• _Supplied material_:
== Segment start ==

/-- Tile `i` of fetch `id` has been read. A failing tile is refused to the peer and recovered for the form itself. -/
def State.fetchGot (s : State) (id i : Nat) (rd : TileRd) (g : TileGot) : State :=
  let s := if g.ok then s else s.beginRecovery { rd with use := .idle }
  match s.err.fetches.find? (·.id == id) with
  | none => s
  | some f =>
    let f := { f with
      left := f.left - 1, bad := f.bad || !g.ok
      got := if g.ok then Tab.put f.got i (satchel g.hdr g.scales g.pay) else f.got }
    if f.left = 0 then s.fetchEnd f
    else { s with err := { s.err with fetches := s.err.fetches.map fun x => if x.id = id then f else x } }

/-- A fetch that names tiles of the form with the requester's APPLIED. -/
def State.fetchOk (s : State) (p part tile n applied : Nat) : Bool :=
  decide (applied = s.regF aMkrApplied 0 32 ∧ p < s.mkPieces ∧ part ≤ 5 ∧ 1 ≤ n ∧ n ≤ 256 ∧ tile + n ≤ s.partTiles p part)
    && s.tierPresent 2

/-- A state fetch request received. -/
def State.fetchIn (s : State) (p : Nat) (h : WHdr) (pay : Bytes) : State :=
  let s := s.consumed p h
  let pc := leAt pay 0 4
  let part := leAt pay 4 1
  let t := leAt pay 8 4
  let n := leAt pay 0xC 4
  if !s.fetchOk pc part t n (leAt pay 0x10 4) then s.fetchRefuse h.src h.sform
  else
    let id := s.err.nextId
    -- a coded tile travels on coded to a fabric port (R223)
    let pass := (s.routePort h.src h.sform 0xE401).any fun p => !isFed p
    let f : Fetch := { id := id, coord := h.src, form := h.sform, piece := pc, part := part, tile := t, count := n, left := n
                       got := [], bad := false }
    let s : State := { s with err := { s.err with fetches := s.err.fetches ++ [f], nextId := id + 1 } }
    (List.range n).foldl (fun s i => s.fetchTile { s.stateRd pc part (t + i) (.fetch id i) with pass := pass }) s

/-- STATE_FETCH: a DATA frame on ENDPOINT 0xE400; below L1 nothing is bound to it. -/
def State.stateFetch (s : State) (p : Nat) (fr : Bytes) (bad : Bool) : State :=
  s.onFrame p tData fr bad fun h pay t =>
    if h.ep ≠ 0xE400 then s
    else if t.serviceLevel = 0 then t.refuseFrame p 8 h
    else t.fetchIn p h pay

/-! ## Scrub (R347, R349) -/

/-- Bank group of cloakroom byte address `a`: unfenced groups in ascending order (R39). -/
def State.bankOf (s : State) (a : Nat) : Nat :=
  let on := (List.range (bankGroups s.part.set)).filter fun g => !bitAt (word s.ckGroupFence) g
  on.getD (a / (bankUnits s.part.set * 65536)) 0

/-- One corrected bit: counted, and logged at most once in a millisecond of its bank group `g`, or of its array, from 64 on (R347). -/
def State.scrubCorrected (s : State) (g : Nat) : State :=
  let s := if g < 64 then s.incF (aErrCeGroups + 8 * (g / 4)) (16 * (g % 4)) 16 1 else s
  let s := s.incF aErrSram 32 32 1
  let ms := s.hall.toNat / 100000 + 1
  if Tab.get s.err.ceLogged g = ms then s
  else { s with err := { s.err with ceLogged := Tab.put s.err.ceLogged g ms } }.logEv evSramCorrected 0

/-- The scrub reads word `w`, in which `bits` bits are found in error. PERIOD 0 disables it. -/
def State.scrub (s : State) (w bits : Nat) : State :=
  if s.reg aErrScrub = 0 ∨ cloakMiB s.part.set * 131072 ≤ w ∨ bits = 0 then s
  else if bits = 1 then s.scrubCorrected (s.bankOf (8 * w))
  else
    let s : State := { s with t0Poison := Tab.put s.t0Poison w true }
    (s.incF aErrSram 0 32 1).logEv evSramUncorrectable 0

/-! ## Timeouts of waits -/

/-- STAGE_TIMEOUT: a staging run that waits for room for STAGE_TIMEOUT (R174). -/
def State.stageTimeout (s : State) (piece block : Nat) : State :=
  match s.mkr.runs.find? fun r => r.piece == piece && r.first == block && r.place.isNone with
  | none => s
  | some _ => s.causeAbort evNoStage (mkrErr piece 7 0)

/-- PLACE_TIMEOUT: the OPEN of queue `q` has been held for PLACE_TIMEOUT (R109, R446). -/
def State.placeTimeout (s : State) (q : Nat) : State :=
  match s.pln.held.find? (·.queue == q) with
  | none => s
  | some h =>
    let low := at_ 18 (cLocker h.cmd)
    if s.tut.st ≠ 0 then s.causeAbort evPlnNoPlace low
    else
      let s : State := { s with pln := { s.pln with held := s.pln.held.filter (·.queue != q) } }
      (s.logEv evPlnNoPlace low).stopQueue q evPlnNoPlace.code

/-! ## The commands -/

def execRecoverySourceDone (r : BitVec 16) (ok : Bool) (tile : Bytes) (s : State) : Res :=
  .next ((s.sourceDone r.toNat ok tile).stir).settle
/-- An uncorrectable word outside the scrub: counted; what it held is treated as R348 says. A cloakroom word is left to its reader;
an operand store's unit refuses the command that it holds; lost control state sets WARM_NEEDED and is a cause of a common abort. -/
def State.sramLost (s : State) (a : Sys2Proof.SramAt) : State :=
  let u := s.incF aErrSram 0 32 1
  match a with
  | .scrub w | .cloak w => { u with t0Poison := Tab.put u.t0Poison w.toNat true }
  | .control _ => ({ u with err := { u.err with warmNeeded := true } }).causeAbort evSramUncorrectable 0
  | .operand n =>
    let u := u.logEv evSramUncorrectable 0
    match u.flights.find? fun f => !f.done && holdsUnit n.toNat f.cmd with
    | none => u
    | some f => u.failUnit f evSramUncorrectable.code
  | .array _ => u.logEv evSramUncorrectable 0
  | .peer => { s with err := { s.err with peerLow := true } }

== Segment end ==

• _Task goal_: Copy the records above exactly, from the first line through the line containing "let id := s.err.nextId", and include nothing else.

• _Response area_:
/-- Tile `i` of fetch `id` has been read. A failing tile is refused to the peer and recovered for the form itself. -/
def State.fetchGot (s : State) (id i : Nat) (rd : TileRd) (g : TileGot) : State :=
  let s := if g.ok then s else s.beginRecovery { rd with use := .idle }
  match s.err.fetches.find? (·.id == id) with
  | none => s
  | some f =>
    let f := { f with
      left := f.left - 1, bad := f.bad || !g.ok
      got := if g.ok then Tab.put f.got i (satchel g.hdr g.scales g.pay) else f.got }
    if f.left = 0 then s.fetchEnd f
    else { s with err := { s.err with fetches := s.err.fetches.map fun x => if x.id = id then f else x } }

/-- A fetch that names tiles of the form with the requester's APPLIED. -/
def State.fetchOk (s : State) (p part tile n applied : Nat) : Bool :=
  decide (applied = s.regF aMkrApplied 0 32 ∧ p < s.mkPieces ∧ part ≤ 5 ∧ 1 ≤ n ∧ n ≤ 256 ∧ tile + n ≤ s.partTiles p part)
    && s.tierPresent 2

/-- A state fetch request received. -/
def State.fetchIn (s : State) (p : Nat) (h : WHdr) (pay : Bytes) : State :=
  let s := s.consumed p h
  let pc := leAt pay 0 4
  let part := leAt pay 4 1
  let t := leAt pay 8 4
  let n := leAt pay 0xC 4
  if !s.fetchOk pc part t n (leAt pay 0x10 4) then s.fetchRefuse h.src h.sform
  else
    let id := s.err.nextId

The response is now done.